• [Data for the task]:

/-- R146: an axis is the two-byte number that begins at byte 6 + 2k. -/
theorem axisSample_getLsbD (q : List Byte) (k : Nat) {i : Nat} (hi : i < 16) :
    (axisSample q k).getLsbD i = (byteAt q (6 + 2 * k + i / 8)).getLsbD (i % 8) := by
  have hsplit : (axisSample q k).toNat =
      2 ^ 8 * (byteAt q (7 + 2 * k)).toNat + (byteAt q (6 + 2 * k)).toNat := by
    rw [axisSample_toNat]
    omega
  rw [BitVec.getLsbD, hsplit, Nat.testBit_two_pow_mul_add _ (byteAt q (6 + 2 * k)).isLt]
  by_cases hlow : i < 8
  · rw [if_pos hlow, Nat.div_eq_of_lt hlow, Nat.mod_eq_of_lt hlow]
    rfl
  · have hdiv : 6 + 2 * k + i / 8 = 7 + 2 * k := by omega
    have hmod : i % 8 = i - 8 := by omega
    rw [if_neg hlow, hdiv, hmod]
    rfl

/-! ### The encoder (R148) -/

theorem buttonByte_getLsbD (w : Buttons) (j : Nat) {i : Nat} (hi : i < 8) :
    (buttonByte w j).getLsbD i = w.getLsbD (8 * j + i) := by
  rw [buttonByte, BitVec.getLsbD_extractLsb', decide_eq_true hi, Bool.true_and]

theorem axisLow_getLsbD (a : Axis) {i : Nat} (hi : i < 8) : (axisLow a).getLsbD i = a.getLsbD i := by
  rw [axisLow, BitVec.getLsbD_extractLsb', decide_eq_true hi, Bool.true_and, Nat.zero_add]

theorem axisHigh_getLsbD (a : Axis) {i : Nat} (hi : i < 8) : (axisHigh a).getLsbD i = a.getLsbD (8 + i) := by
  rw [axisHigh, BitVec.getLsbD_extractLsb', decide_eq_true hi, Bool.true_and]

theorem byteAt_encodePayload_button (b : ButtonState) (j : Fin 6) :
    byteAt (encodePayload b).toList j = buttonByte b.pressed j := by
  fin_cases j <;> rfl

theorem byteAt_encodePayload_axisLow (b : ButtonState) (k : Fin 4) :
    byteAt (encodePayload b).toList (6 + 2 * k) = axisLow b.axis[k] := by
  fin_cases k <;> rfl

theorem byteAt_encodePayload_axisHigh (b : ButtonState) (k : Fin 4) :
    byteAt (encodePayload b).toList (7 + 2 * k) = axisHigh b.axis[k] := by
  fin_cases k <;> rfl

/-- A ButtonState is its buttons and its axes. -/
theorem ButtonState.ext_fields {a b : ButtonState} (hp : a.pressed = b.pressed)
    (ha : ∀ k : Fin 4, a.axis[k] = b.axis[k]) : a = b := by
  obtain ⟨pa, xa⟩ := a
  obtain ⟨pb, xb⟩ := b
  rw [ButtonState.mk.injEq]
  exact ⟨hp, Vector.ext fun k hk => ha ⟨k, hk⟩⟩

theorem buttonState_encodePayload (b : ButtonState) : buttonState (encodePayload b).toList = b := by
  apply ButtonState.ext_fields
  · apply BitVec.eq_of_getLsbD_eq
    intro i hi
    rw [buttonState_pressed_getLsbD _ hi, buttonBit, byteAt_encodePayload_button b ⟨i / 8, by omega⟩,
      buttonByte_getLsbD _ _ (Nat.mod_lt i (by decide)), Nat.div_add_mod]
  · intro k
    apply BitVec.eq_of_getLsbD_eq
    intro i hi
    rw [buttonState_axis_getElem, axisSample_getLsbD _ _ hi]
    by_cases hlow : i < 8
    · rw [Nat.div_eq_of_lt hlow, Nat.mod_eq_of_lt hlow, Nat.add_zero, byteAt_encodePayload_axisLow,
        axisLow_getLsbD _ hlow]
    · have hdiv : 6 + 2 * k.val + i / 8 = 7 + 2 * k.val := by omega
      rw [hdiv, byteAt_encodePayload_axisHigh, axisHigh_getLsbD _ (Nat.mod_lt i (by decide)),
        show 8 + i % 8 = i by omega]

theorem buttonByte_buttonState (q : List Byte) {j : Nat} (hj : j < 6) :
    buttonByte (buttonState q).pressed j = byteAt q j := by
  apply BitVec.eq_of_getLsbD_eq
  intro i hi
  rw [buttonByte_getLsbD _ _ hi, buttonState_pressed_getLsbD _ (by omega), buttonBit,
    show (8 * j + i) / 8 = j by omega, show (8 * j + i) % 8 = i by omega]

theorem axisLow_axisSample (q : List Byte) (k : Nat) : axisLow (axisSample q k) = byteAt q (6 + 2 * k) := by
  apply BitVec.eq_of_getLsbD_eq
  intro i hi
  rw [axisLow_getLsbD _ hi, axisSample_getLsbD _ _ (by omega), Nat.div_eq_of_lt hi, Nat.mod_eq_of_lt hi, Nat.add_zero]

theorem axisHigh_axisSample (q : List Byte) (k : Nat) : axisHigh (axisSample q k) = byteAt q (7 + 2 * k) := by
  apply BitVec.eq_of_getLsbD_eq
  intro i hi
  rw [axisHigh_getLsbD _ hi, axisSample_getLsbD _ _ (by omega), show 6 + 2 * k + (8 + i) / 8 = 7 + 2 * k by omega,
    show (8 + i) % 8 = i by omega]

/-- Bytes 0 to 5 are the buttons', and then each axis has two. -/
theorem encodePayload_buttonState (q : Payload) : encodePayload (buttonState q.toList) = q := by
  refine Vector.ext fun j hj => ?_
  rw [← byteAt_toList _ hj, ← byteAt_toList _ hj]
  by_cases hbutton : j < 6
  · exact (byteAt_encodePayload_button _ ⟨j, hbutton⟩).trans (buttonByte_buttonState _ hbutton)
  · obtain ⟨k, rfl | rfl⟩ : ∃ k : Fin 4, j = 6 + 2 * k.val ∨ j = 7 + 2 * k.val :=
      ⟨⟨(j - 6) / 2, by omega⟩, by simp; omega⟩
    · rw [byteAt_encodePayload_axisLow, buttonState_axis_getElem, axisLow_axisSample]
    · rw [byteAt_encodePayload_axisHigh, buttonState_axis_getElem, axisHigh_axisSample]

/-- Settles O25: the two compositions, each on a sequence of 14 bytes. -/
theorem decodeAndEncodePayloadAreInverse : Obligations.DecodeAndEncodePayloadAreInverse := by
  refine ⟨fun b => ?_, fun q b hb => ?_⟩
  · rw [decodePayload_payload, buttonState_encodePayload]
  · obtain ⟨-, rfl⟩ := decodePayload_ok.1 hb
    exact encodePayload_buttonState q

/-! ### The buses (R75 to R77) -/

/-- A slice of the bus is read bit by bit. -/
theorem payloadBus_byte (q : Payload) (j : Fin 14) : (payloadBus q).extractLsb' (8 * j.val) 8 = q[j] := by
  apply BitVec.eq_of_getLsbD_eq
  intro i hi
  rw [BitVec.getLsbD_extractLsb', decide_eq_true hi, Bool.true_and, payloadBus_getLsbD q (by omega),
    show (8 * j.val + i) / 8 = j.val by omega, show (8 * j.val + i) % 8 = i by omega, byteAt_toList q j.isLt]
  rfl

• [What is required]: Reproduce, word for word, the line containing "bit by bit. -/" along with every later line of the listing, and leave out all earlier lines.

• [Reply to the task]:
/-- A slice of the bus is read bit by bit. -/
theorem payloadBus_byte (q : Payload) (j : Fin 14) : (payloadBus q).extractLsb' (8 * j.val) 8 = q[j] := by
  apply BitVec.eq_of_getLsbD_eq
  intro i hi
  rw [BitVec.getLsbD_extractLsb', decide_eq_true hi, Bool.true_and, payloadBus_getLsbD q (by omega),
    show (8 * j.val + i) / 8 = j.val by omega, show (8 * j.val + i) % 8 = i by omega, byteAt_toList q j.isLt]
  rfl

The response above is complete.